**Given information:**
+---+

/-- The cores that may take work: of dies that are on, and not leaving the slice (R23, R409). -/
def State.openCores (s : State) (sl : Nat) : List Nat :=
  let v := s.slice sl
  let n := match s.resizing sl with
    | some m => if m = 0 then v.n else min m v.n
    | none => v.n
  (List.range' (4 * v.q0) (4 * n)).filter fun c => !(s.die (dieOf c)).off

/-- Cores in turn after the last one that Belfry served (R80). -/
def State.inTurn (s : State) (l : List Nat) : List Nat :=
  match s.lastCore with
  | some c => l.filter (fun x => decide (c < x)) ++ l.filter fun x => decide (x ≤ c)
  | none => l

/-- What a span of `n` items of a launch takes. -/
def Launch.spanNeed (l : Launch) (n : Nat) : Counts :=
  { l.wgNeed (if l.wgsize = 0 then 0 else n / l.wgsize) with ctxs := 1, slots := (n + 31) / 32 }

/-- The core that takes the next span of a launch, and the span's length. -/
def State.cutCore (s : State) (sl id : Nat) (l : Launch) : Option (Nat × Nat) :=
  let keys := (s.slice sl).freeKeys
  (s.inTurn (s.openCores sl)).findSome? fun c =>
    let n := l.cutLen (s.core c).dispatchCounts keys
    if n = 0 ∨ !s.leavesRoom c sl id (l.spanNeed n) then none else some (c, n)

/-! ### Dispatch (R80, R81, R361) -/

/-- A protected workgroup takes the lowest free key slot, with a fresh key. -/
def State.takeKey (s : State) (sl : Nat) : Option Nat × State :=
  match (List.range 64).find? fun i => decide ((SMap.get KeySlot.blank (s.slice sl).keys i).state = 0) with
  | none => (none, s)
  | some i =>
    let k : KeySlot := { state := 1, nrst := false, refused := 0, cnt := 0, key := Config.freshKey s.fresh }
    (some i, { s with fresh := s.fresh + 1 }.mapSlice sl fun v => { v with keys := SMap.set KeySlot.blank v.keys i k })

/-- The core gives a workgroup its resources. -/
def State.giveWg (s : State) (c sl id : Nat) (l : Launch) (g : Nat) : State :=
  let (key, s) := s.takeSeq
  let (slot, s) := if l.prot then s.takeKey sl else (none, s)
  let w : Workgroup :=
    { slice := sl, launch := id, wgid := (l.nz * l.y + l.ny) * (l.x / l.wgsize) + g, y := l.ny, z := l.nz, base := g * l.wgsize,
      size := l.wgsize, scratch := l.scratch, spad := [], spadErr := [], nbar := l.nbar, nring := l.nring,
      bars := (List.range l.nbar).map fun b => (b, { Barrier.blank with pend := l.wgsize, exp := l.wgsize }), chans := [],
      sums := [], itemsLeft := l.wgsize, keySlot := slot }
  s.mapCore c fun k => Core.fitCarve { k with wgs := KMap.put k.wgs key w }

/-- The next item to dispatch after `n` more of the row. -/
def Launch.move (l : Launch) (n : Nat) : Launch :=
  if l.nx + n < l.x then { l with nx := l.nx + n }
  else if l.ny + 1 < l.y then { l with nx := 0, ny := l.ny + 1 }
  else { l with nx := 0, ny := 0, nz := l.nz + 1 }

/-- A span of `n` items of a launch starts on a core (R42). -/
def State.startSpan (s : State) (c sl id : Nat) (l : Launch) (n : Nat) : State :=
  match (s.core c).freeCtx with
  | none => s
  | some x =>
    let first := decide (l.nx = 0 ∧ l.ny = 0 ∧ l.nz = 0)
    let wgs := if l.wgsize = 0 then [] else List.range' (l.nx / l.wgsize) (n / l.wgsize)
    let s := wgs.foldl (fun s g => s.giveWg c sl id l g) s
    let (q, s) := s.takeSeq
    let sp := { Span.entry sl id l.khdr (l.khdr + l.entry) l.args l.ny l.nz l.nx n with born := q }
    let s := s.setSpan c x sp
    let s := s.mapCore c fun k =>
      { k with belfry := k.belfry.minus (l.spanNeed n),
               heldFor := if k.heldFor = some (sl, id) then none else k.heldFor }
    let s := { s with lastCore := some c }
    s.mapLaunch sl id fun l => { l.move n with tstart := if first then s.tick.toNat else l.tstart }

/-! ### Saved units that may come back (R84, R384) -/

/-- The saved units of a launch that may be restored, in order. -/
def Slice.waitingUnits (v : Slice) (id : Nat) : List (Nat × Saved) :=
  byKey (fun e => [e.2.order])
    (v.saved.filter fun e => decide (e.2.launch = id) && e.2.queued && !e.2.hold && e.2.results.isEmpty)

/-- Waves of a list of spans, each once. -/
def wavesIn (l : List Span) : List Nat := sortNats (l.flatMap fun sp => sp.waves.map (·.idx))

/-- What the spans of a unit and its workgroups take at a core. -/
def Launch.unitNeed (l : Launch) (spans : List Span) (wgs : Nat) : Counts :=
  { l.wgNeed wgs with ctxs := spans.length, slots := (wavesIn spans).length }

/-- A core has the contexts, slots, rows and workgroup resources that a unit takes. -/
def State.unitFits (s : State) (c sl id : Nat) (l : Launch) (spans : List Span) (wgs : Nat) : Bool :=
  let k := s.core c
  let need := l.unitNeed spans wgs
  k.counts.covers need && decide (l.rows * (wavesIn spans).length ≤ k.freeRowCount) && s.leavesRoom c sl id need

/-- The work that Belfry takes next: a saved unit, or a span of a launch with its core and length. `unitAt` tells whether a
saved unit fits some core. The undispatched items of a launch stand behind its saved units that wait for room (R384). -/
inductive Work
  | unit (k : Nat)
  | cut (id core len : Nat)
deriving DecidableEq, Repr

def State.nextWork (s : State) (sl : Nat) (unitAt : Saved → Bool) : Option Work :=
  (s.launchOrder sl).findSome? fun e =>
    let units := (s.slice sl).waitingUnits e.1
    match units.find? fun m => unitAt m.2 with
    | some m => some (.unit m.1)
    | none =>
      if e.2.undispatched && units.isEmpty then (s.cutCore sl e.1 e.2).map fun p => .cut e.1 p.1 p.2 else none

/-! ### Victims (R384) -/

/-- Every span of a unit is BLOCKED, or in DRAIN on loads and atomics of other dies or packages (R357). -/
def Span.evictable (sp : Span) : Bool :=
  sp.entering.isNone && match sp.run with
    | .blocked => true
    | .drain => !sp.pending.isEmpty && sp.pending.all fun p => p.remote && p.chan.isNone
    | _ => false

/-- The units of a core, by their first context: their spans, their workgroup. -/
def State.unitsOn (s : State) (c : Nat) : List (Option (Nat × Workgroup) × List (Nat × Span)) :=
  ((s.core c).spans.filterMap fun e =>
    let u := s.unitOf c e.2
    match u.2 with
    | (x, _) :: _ => if x = e.1 then some u else none
    | [] => none)

/-- What the save of a unit frees at its core. -/
def State.unitFrees (s : State) (c : Nat) (l : Launch) (u : Option (Nat × Workgroup) × List (Nat × Span)) : Counts :=
  l.unitNeed (u.2.map (·.2)) (match u.1 with
    | some (key, _) => 1 + (s.along c key u.2).length
    | none => 0)

/-- A victim of a pre-emption: the core, its unit, what it frees, its key in the order of victims. -/
structure Victim where
  core : Nat
  unit : List (Nat × Span)
  frees : Counts
  key : List Nat

/-- When a unit was dispatched: the number of its workgroup, or of its first span. -/
def unitAge (u : Option (Nat × Workgroup) × List (Nat × Span)) : Nat :=
  match u.1 with
  | some (key, _) => key
  | none => (u.2.head?.map fun e => e.2.born).getD 0

/-- The units of a slice that may be taken for a launch with deadline `d`: blocked units first, then the latest deadline,
then the most recently dispatched. -/
def State.victims (s : State) (sl : Nat) (d : Option Nat) : List Victim :=
  let all := (s.slice sl).cores.flatMap fun c => (s.unitsOn c).filterMap fun u =>
    match u.2 with
    | [] => none
    | (_, sp) :: _ =>
      match s.launch? sl sp.launch with
      | none => none
      | some l =>
        let e := s.launchDeadline sl l
        if sooner d e && !u.2.any (fun x => x.2.stop.isSome || x.2.yieldBy.isSome) && decide (sp.slice = sl) then
          some ({ core := c, unit := u.2, frees := s.unitFrees c l u,
                  key := [if u.2.all fun x => x.2.evictable then 0 else 1,
                          match e with
                          | some t => 2 ^ 65 - t
                          | .none => 0,
                          2 ^ 65 - unitAge u] } : Victim)
        else none
  byKey (·.key) all

/-- What a core has, with the room that units already asked to leave for a launch will free. -/
def State.promised (s : State) (c sl id : Nat) : Counts :=
  (s.unitsOn c).foldl (fun (a : Counts) u =>
    match u.2 with
    | [] => a
    | (_, sp) :: _ =>
      let asked := u.2.any fun x => decide (x.2.stop = some (.yielded id) ∨ x.2.stop = some (.forced (some id))) ||
        x.2.yieldBy.any fun r => decide (r.waiting = id)
      match s.launch? sl sp.launch with
      | some l => if asked then a.plus (s.unitFrees c l u) else a
      | none => a) (s.core c).counts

+---+

**Problem to solve:** Retype every line up to and including the one that contains "let n := l.cutLen", beginning at the first line of the records, with no edits.

**Answer to this exercise:**
/-- The cores that may take work: of dies that are on, and not leaving the slice (R23, R409). -/
def State.openCores (s : State) (sl : Nat) : List Nat :=
  let v := s.slice sl
  let n := match s.resizing sl with
    | some m => if m = 0 then v.n else min m v.n
    | none => v.n
  (List.range' (4 * v.q0) (4 * n)).filter fun c => !(s.die (dieOf c)).off

/-- Cores in turn after the last one that Belfry served (R80). -/
def State.inTurn (s : State) (l : List Nat) : List Nat :=
  match s.lastCore with
  | some c => l.filter (fun x => decide (c < x)) ++ l.filter fun x => decide (x ≤ c)
  | none => l

/-- What a span of `n` items of a launch takes. -/
def Launch.spanNeed (l : Launch) (n : Nat) : Counts :=
  { l.wgNeed (if l.wgsize = 0 then 0 else n / l.wgsize) with ctxs := 1, slots := (n + 31) / 32 }

/-- The core that takes the next span of a launch, and the span's length. -/
def State.cutCore (s : State) (sl id : Nat) (l : Launch) : Option (Nat × Nat) :=
  let keys := (s.slice sl).freeKeys
  (s.inTurn (s.openCores sl)).findSome? fun c =>
    let n := l.cutLen (s.core c).dispatchCounts keys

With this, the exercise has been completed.